How much should I charge if the translations are already provided?
Thread poster: Weerapong Jangsombatsiri

Weerapong Jangsombatsiri  Identity Verified
Thailand
Local time: 05:53
English to Thai
+ ...
Apr 2, 2010

Hi everyone.

I have been offered a subtitling job in which the translations are already provided and all I need to do is putting them in the video as subtitles (.srt file). I'm just wondering what percentage of my normal subtitling rate should I charge?

Thank you so much.


 

Annamaria Amik  Identity Verified
Local time: 01:53
Romanian to English
+ ...
Charging for the effort and time Apr 2, 2010

Hello, Weerapong,

I am not sure my advice reflects the practices of most colleagues, but my pricing policy for anything else than actual translation of an actual text is charging an hourly fee.
My calculation is simple: if I can translate x pages in 1 hour, then I would charge that hourly amount for every other translation-related activity. Of course, the effort might not be the same for other services, so you might want to adapt the fee *a little*.

HTH

Annamaria


 

José Henrique Lamensdorf  Identity Verified
Brazil
Local time: 19:53
English to Portuguese
+ ...
This is VERY relative Apr 2, 2010

My rate for spotting is 1/3 of my translation rate, both based on total playing time, if I did the translation. The same applies if the translation has been done by one of a very small group of selected colleagues who know how to do it properly.

Otherwise, trouble may be lurking around the corner.

Some people simply translate the script. They often deliver it in continuous text. No way it will fit subtitles, no matter how I break them. In such cases I have to adapt the whole translation, and the rate may be as much as 80% of redoing the translation from scratch.

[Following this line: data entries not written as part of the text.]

-- ==== Sys2Proof/Laws/State.lean ====
section
/-! SUPPORT. One lemma per field per named update of the state, so that no later proof unfolds a record update. -/

namespace Sys2Proof.Machine

variable (s : State)

/-! `advance` -/

@[simp] theorem State.advance_pc : (s.advance).pc = s.pc + 4 := rfl
@[simp] theorem State.advance_gpr : (s.advance).gpr = s.gpr := rfl
@[simp] theorem State.advance_sr : (s.advance).sr = s.sr := rfl
@[simp] theorem State.advance_vr : (s.advance).vr = s.vr := rfl
@[simp] theorem State.advance_fpcr : (s.advance).fpcr = s.fpcr := rfl
@[simp] theorem State.advance_lock : (s.advance).lock = s.lock := rfl
@[simp] theorem State.advance_coreState : (s.advance).coreState = s.coreState := rfl
@[simp] theorem State.advance_mem : (s.advance).mem = s.mem := rfl
@[simp] theorem State.advance_ibox : (s.advance).ibox = s.ibox := rfl
@[simp] theorem State.advance_dbox : (s.advance).dbox = s.dbox := rfl
@[simp] theorem State.advance_sbox : (s.advance).sbox = s.sbox := rfl
@[simp] theorem State.advance_ebox : (s.advance).ebox = s.ebox := rfl
@[simp] theorem State.advance_itb : (s.advance).itb = s.itb := rfl
@[simp] theorem State.advance_dtb : (s.advance).dtb = s.dtb := rfl
@[simp] theorem State.advance_icache : (s.advance).icache = s.icache := rfl
@[simp] theorem State.advance_timerCount : (s.advance).timerCount = s.timerCount := rfl
@[simp] theorem State.advance_hserrTime : (s.advance).hserrTime = s.hserrTime := rfl
@[simp] theorem State.advance_mergeWait : (s.advance).mergeWait = s.mergeWait := rfl
@[simp] theorem State.advance_sleepBreak : (s.advance).sleepBreak = s.sleepBreak := rfl
@[simp] theorem State.advance_ior : (s.advance).ior = s.ior := rfl
@[simp] theorem State.advance_plat : (s.advance).plat = s.plat := rfl
@[simp] theorem State.advance_draws : (s.advance).draws = s.draws := rfl
@[simp] theorem State.advance_inputs : (s.advance).inputs = s.inputs := rfl
@[simp] theorem State.advance_outputs : (s.advance).outputs = s.outputs := rfl
@[simp] theorem State.advance_ir : (s.advance).ir = s.ir := rfl
@[simp] theorem State.advance_pair : (s.advance).pair = s.pair := rfl
@[simp] theorem State.advance_lastExc : (s.advance).lastExc = s.lastExc := rfl
@[simp] theorem State.advance_codeHist : (s.advance).codeHist = s.codeHist := rfl
@[simp] theorem State.advance_ncRecent : (s.advance).ncRecent = s.ncRecent := rfl
@[simp] theorem State.advance_early : (s.advance).early = s.early := rfl
@[simp] theorem State.advance_earlyBroken : (s.advance).earlyBroken = s.earlyBroken := rfl
@[simp] theorem State.advance_unflushed : (s.advance).unflushed = s.unflushed := rfl
@[simp] theorem State.advance_dcDirty : (s.advance).dcDirty = s.dcDirty := rfl
@[simp] theorem State.advance_disconnected : (s.advance).disconnected = s.disconnected := rfl
@[simp] theorem State.advance_kinds : (s.advance).kinds = s.kinds := rfl
@[simp] theorem State.advance_idaMatchWriter : (s.advance).idaMatchWriter = s.idaMatchWriter := rfl
@[simp] theorem State.advance_idaMaskWriter : (s.advance).idaMaskWriter = s.idaMaskWriter := rfl
@[simp] theorem State.advance_retJump : (s.advance).retJump = s.retJump := rfl
@[simp] theorem State.advance_timerWild : (s.advance).timerWild = s.timerWild := rfl
@[simp] theorem State.advance_lateErrors : (s.advance).lateErrors = s.lateErrors := rfl
@[simp] theorem State.advance_dcErrors : (s.advance).dcErrors = s.dcErrors := rfl
@[simp] theorem State.advance_armed : (s.advance).armed = s.armed := rfl
@[simp] theorem State.advance_armedFetch : (s.advance).armedFetch = s.armedFetch := rfl

/-! `drawn` -/

@[simp] theorem State.drawn_pc : (s.drawn).pc = s.pc := rfl
@[simp] theorem State.drawn_gpr : (s.drawn).gpr = s.gpr := rfl
@[simp] theorem State.drawn_sr : (s.drawn).sr = s.sr := rfl
@[simp] theorem State.drawn_vr : (s.drawn).vr = s.vr := rfl
@[simp] theorem State.drawn_fpcr : (s.drawn).fpcr = s.fpcr := rfl
@[simp] theorem State.drawn_lock : (s.drawn).lock = s.lock := rfl
@[simp] theorem State.drawn_coreState : (s.drawn).coreState = s.coreState := rfl
@[simp] theorem State.drawn_mem : (s.drawn).mem = s.mem := rfl
@[simp] theorem State.drawn_ibox : (s.drawn).ibox = s.ibox := rfl
@[simp] theorem State.drawn_dbox : (s.drawn).dbox = s.dbox := rfl
@[simp] theorem State.drawn_sbox : (s.drawn).sbox = s.sbox := rfl
@[simp] theorem State.drawn_ebox : (s.drawn).ebox = s.ebox := rfl
@[simp] theorem State.drawn_itb : (s.drawn).itb = s.itb := rfl
@[simp] theorem State.drawn_dtb : (s.drawn).dtb = s.dtb := rfl
@[simp] theorem State.drawn_icache : (s.drawn).icache = s.icache := rfl
@[simp] theorem State.drawn_timerCount : (s.drawn).timerCount = s.timerCount := rfl
@[simp] theorem State.drawn_hserrTime : (s.drawn).hserrTime = s.hserrTime := rfl
@[simp] theorem State.drawn_mergeWait : (s.drawn).mergeWait = s.mergeWait := rfl
@[simp] theorem State.drawn_sleepBreak : (s.drawn).sleepBreak = s.sleepBreak := rfl
@[simp] theorem State.drawn_ior : (s.drawn).ior = s.ior := rfl
@[simp] theorem State.drawn_plat : (s.drawn).plat = s.plat := rfl
@[simp] theorem State.drawn_draws : (s.drawn).draws = s.draws + 1 := rfl
@[simp] theorem State.drawn_inputs : (s.drawn).inputs = s.inputs := rfl
@[simp] theorem State.drawn_outputs : (s.drawn).outputs = s.outputs := rfl
@[simp] theorem State.drawn_ir : (s.drawn).ir = s.ir := rfl
@[simp] theorem State.drawn_pair : (s.drawn).pair = s.pair := rfl
@[simp] theorem State.drawn_lastExc : (s.drawn).lastExc = s.lastExc := rfl
@[simp] theorem State.drawn_codeHist : (s.drawn).codeHist = s.codeHist := rfl
@[simp] theorem State.drawn_ncRecent : (s.drawn).ncRecent = s.ncRecent := rfl
@[simp] theorem State.drawn_early : (s.drawn).early = s.early := rfl
@[simp] theorem State.drawn_earlyBroken : (s.drawn).earlyBroken = s.earlyBroken := rfl
@[simp] theorem State.drawn_unflushed : (s.drawn).unflushed = s.unflushed := rfl
@[simp] theorem State.drawn_dcDirty : (s.drawn).dcDirty = s.dcDirty := rfl
@[simp] theorem State.drawn_disconnected : (s.drawn).disconnected = s.disconnected := rfl
@[simp] theorem State.drawn_kinds : (s.drawn).kinds = s.kinds := rfl
@[simp] theorem State.drawn_idaMatchWriter : (s.drawn).idaMatchWriter = s.idaMatchWriter := rfl
@[simp] theorem State.drawn_idaMaskWriter : (s.drawn).idaMaskWriter = s.idaMaskWriter := rfl
@[simp] theorem State.drawn_retJump : (s.drawn).retJump = s.retJump := rfl
@[simp] theorem State.drawn_timerWild : (s.drawn).timerWild = s.timerWild := rfl
@[simp] theorem State.drawn_lateErrors : (s.drawn).lateErrors = s.lateErrors := rfl
@[simp] theorem State.drawn_dcErrors : (s.drawn).dcErrors = s.dcErrors := rfl
@[simp] theorem State.drawn_armed : (s.drawn).armed = s.armed := rfl
@[simp] theorem State.drawn_armedFetch : (s.drawn).armedFetch = s.armedFetch := rfl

The first job ever where I burned the subtitles myself was such a case. A small video producer sent me a job from a Fortune 100 company to spot and burn. The translation - as I learned - had been done by the sesquilingual lover of some big shot there, and she was generously overpaid for doing such "difficult" work. That translation shouldn't be changed at all. Some of the most frquent flaws:

  • whole phrases missling
  • invented lines (i.e. nobody said that; where did it come from?)
  • some too long lines, using too long words (e.g. at this present moment instead of simply now.
  • wrong translations (e.g. 64 million became 34 thousand - maybe because mil in PT is a thousand)
  • misspelled words
  • lacking punctuation


How can you sleep with a noise like that?


Furthermore, I translate both ways in one language pair (EN-PT), but speak three more languages (IT-FR-ES) that I don't translate. Though I do spotting in all five, I don't trust my knowlege of the latter three to correct grammar & spelling errors, so whatever is there will be left there.

So IMHO it might depend a lot on the type of translation you get. I suggest you check that before giving an estimate.